Pinker and Bloom cannot propose that language is a cognitive invention that underwent genetic assimilation (they do see a place for genetic assimilation once normal hearers began striving to comprehend the dazzling linguistic productions of genetically blessed speakers) because they think genetic specialization for language must have begun the process ("There must have been a series of steps leading from no language at all to language as we now find it, each step small enough to have been produced by a random mutation or recombination"). Against the Vermeer-from-a-magic-hat grammarians and against the genes-first adaptationists, Deacon argues that language was a cognitive and cultural invention that underwent genetic assimilation. He adduces a wealth of anthropological, paleontological, and neurobiological evidence. Language, he argues, was "acquired with the aid of flexible ape-learning abilities." It was grafted onto an apelike brain. It is not walled off from other cognitive functions such as interpreting and reasoning. Grammatical form is not independent of conceptual meaning. There is no linguistic black box and there was no insertion.

Genetic assimilation (known as "Baldwinian evolution") could not, Deacon argues, put patterns of universal grammar into brains. To be subject to natural selection, basic grammatical operations would have to be realized invariantly in neural circuitry across the entire human population, but they are not. "Those aspects of language that many linguists would rank most likely to be part of a Universal Grammar are precisely those that are ineligible to participate in Baldwinian evolution! If there are innate rules of grammar in the minds of human infants, then they could not have gotten there by genetic assimilation, only by miraculous accident." Instead, genetic assimilation built new wetware, largely in the area of prefrontal cortex, that assisted attention, memory, and association, consequently easing the burden of language. These neurobiological changes were "a direct consequence of the use of words. . . . [T]he major structural and functional innovations that make human brains capable of unprecedented mental feats evolved in response to the use of something as abstract and virtual as the power of words." "An idea," says Deacon, "changed the brain."
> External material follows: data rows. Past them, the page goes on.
-- ==== Sys2Proof/Machine/State.lean ====
section
/-! DEFINITION. The state of the machine as plain data (spec/10_state.md R10 to R22, spec/20_memory.md R40), the reasons a
step can stop, and the state after reset (10_state R35). -/

namespace Sys2Proof.Machine

/-- The four run states (R26); `RunState.code` gives their encoding (R21). -/
inductive RunState where
  | idle
  | running
  | halted
  | faulted
deriving DecidableEq, Repr

/-- The six fatal conditions (60_exceptions R165). Each is TAKEN: the machine goes to a next state that holds the fault
record (R170); none of them is a fault or a refusal of the model (log 6). -/
inductive Condition where
  | unimplementedOpcode
  | stackOverflow
  | stackUnderflow
  | fetchMisaligned
  | fetchOutOfBounds
  | memoryBounds
deriving DecidableEq, Repr

/-- Where the machine stands in a cycle. The model's own field: the spec's "the wait is the instruction not having
completed, with `pc` still at the FX0A word" (R22). DESIGN CHOICE, log 10 and log 12. -/
inductive Phase where
  | between     -- before the fetch of a cycle
  | keyWait     -- inside FX0A, no key has come (47_keypad_timers R154)
  | drawWait    -- inside DXYN, the Sprite request is sent and not answered (46_random_display R144)
deriving DecidableEq, Repr

/-- A transaction the core begins with a collaborator (60_exceptions R175), as `State.sent` records it. The answers come
through `State.inputs`. -/
inductive Transaction where
  | clear                                            -- `env.Clear()` (R176)
  | sprite (cx cy : Byte) (bytes : List Byte)        -- `env.Sprite(cx, cy, bytes)` (R177)
  | drainKeys                                        -- `env.DrainKeys()` (R178)
  | waitKey                                          -- `env.WaitKey()` (R178)
  | randomByte                                       -- `env.RandomByte()` (R179)
  | loadError                                        -- a ROM load that does not fit, reported to the host (R195)
deriving DecidableEq, Repr

/-- Why a step can stop with a fault. -/
inductive Fault where
  /-- Raised by `step` alone, when the parameters are outside the range of rule R5 (`Params.wf`): the spec describes no
  such machine. Safe: the model stops. No instruction's meaning raises it; State.reset does not reach it (log 17). -/
  | badParams
deriving DecidableEq, Repr

/-- Why an instruction can have no meaning. -/
inductive Refusal where
  /-- Answered by `exec` alone, for an instruction that has no meaning yet, by its mnemonic. Safe: the model stops. Every
  instruction has its meaning, so no arm answers it. -/
  | notModelled (mnemonic : String)
deriving DecidableEq, Repr

/-- The state. The field names of the spec's registers are the spec's own. -/
structure State where
  /-- The implementation parameters (00_scope R5); no step changes them (log 1). -/
  params : Params
  /-- `V[0] .. V[15]`, 8 bits each; `VF` is `V[15]` (R10, R12). -/
  V : Vector Byte 16
  /-- The address register, 16 bits (R17). -/
  I : Word
  /-- The program counter, 16 bits (R13). -/
  pc : Word
  /-- The stack depth, `0 .. 16` (R18, R21; log 20). -/
  SP : Fin 17
  /-- The 16 call-stack slots (R18). -/
  stack : Vector Word 16
  /-- The delay timer (R20). -/
  DT : Byte
  /-- The sound timer (R20). -/
  ST : Byte
  /-- `run_state` (R21, R26). -/
  runState : RunState
  /-- `fault_code`, 3 bits: 0 or the code of R165 (R21). -/
  faultCode : BitVec 3
  /-- `fault_pc` (R21, R170). -/
  faultPc : Word
  /-- `fault_word` (R21, R170). -/
  faultWord : Word
  /-- The memory: the bytes that differ from the reset contents, addresses strictly rising (`Memory.wf`; log 19). -/
  mem : List Host.Cell
  /-- The model's own: where in a cycle the machine stands (log 10, log 12). -/
  phase : Phase
  /-- The model's own: the environment's inputs to the next step, free values (log 4). -/
  inputs : Inputs
  /-- The model's own: the counter the free values are drawn by (log 4). -/
  draws : Nat
  /-- The model's own: the transactions begun since reset, oldest first (log 13). -/
  sent : List Transaction
deriving DecidableEq, Repr

/-- The inputs State.reset carries. DESIGN CHOICE: the environment's, not the core's; no statement rests on them, and every
step draws new ones (log 5). -/
def Inputs.quiet : Inputs :=
  { host := .none, quit := false, random := 0, collided := some false, drained := [], waitKey := .key 0,
    quitV := 0, quitPcNext := false, quitTickDT := false, quitTickST := false }

/-- The state after reset with given parameters (R35). The stack slots' 0 is a DESIGN CHOICE: the spec leaves them
unspecified and no rule reads them before they are written (log 3). The last four fields are the model's own (log 5). -/
def State.resetWith (p : Params) : State :=
  { params := p
    V := Vector.replicate 16 0
    I := 0x0000
    pc := 0x0200
    SP := 0
    stack := Vector.replicate 16 0
    DT := 0
    ST := 0
    runState := .idle
    faultCode := 0
    faultPc := 0
    faultWord := 0
    mem := []
    phase := .between
    inputs := Inputs.quiet
    draws := 0
    sent := [] }

/-- The machine right after reset, with the default parameters (R35, R5). -/
def State.reset : State := State.resetWith Config.params

/-- The three outcomes of a step, for this machine. -/
abbrev Result := Host.Outcome State Fault Refusal

end Sys2Proof.Machine
end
The Symbolic Species is a dose of vitamin C for a field with a chronic head cold. Theoretical linguistics, as a scientific enterprise, is locked into an unfortunate pattern in which theory and evidence define each other so thoroughly that opposing camps feel comfortable dismissing rather than confronting one another. Two linguists of the greatest eminence and learning can disagree about fundamental questions (does syntax depend on meaning?) without submitting to a generally respected method for deciding which, if either, of them is right. The best hope for springing linguistics from this disciplinary bind lies in bringing to bear other human sciences like anthropology, cognitive science, and neuroscience. Deacon leads the way.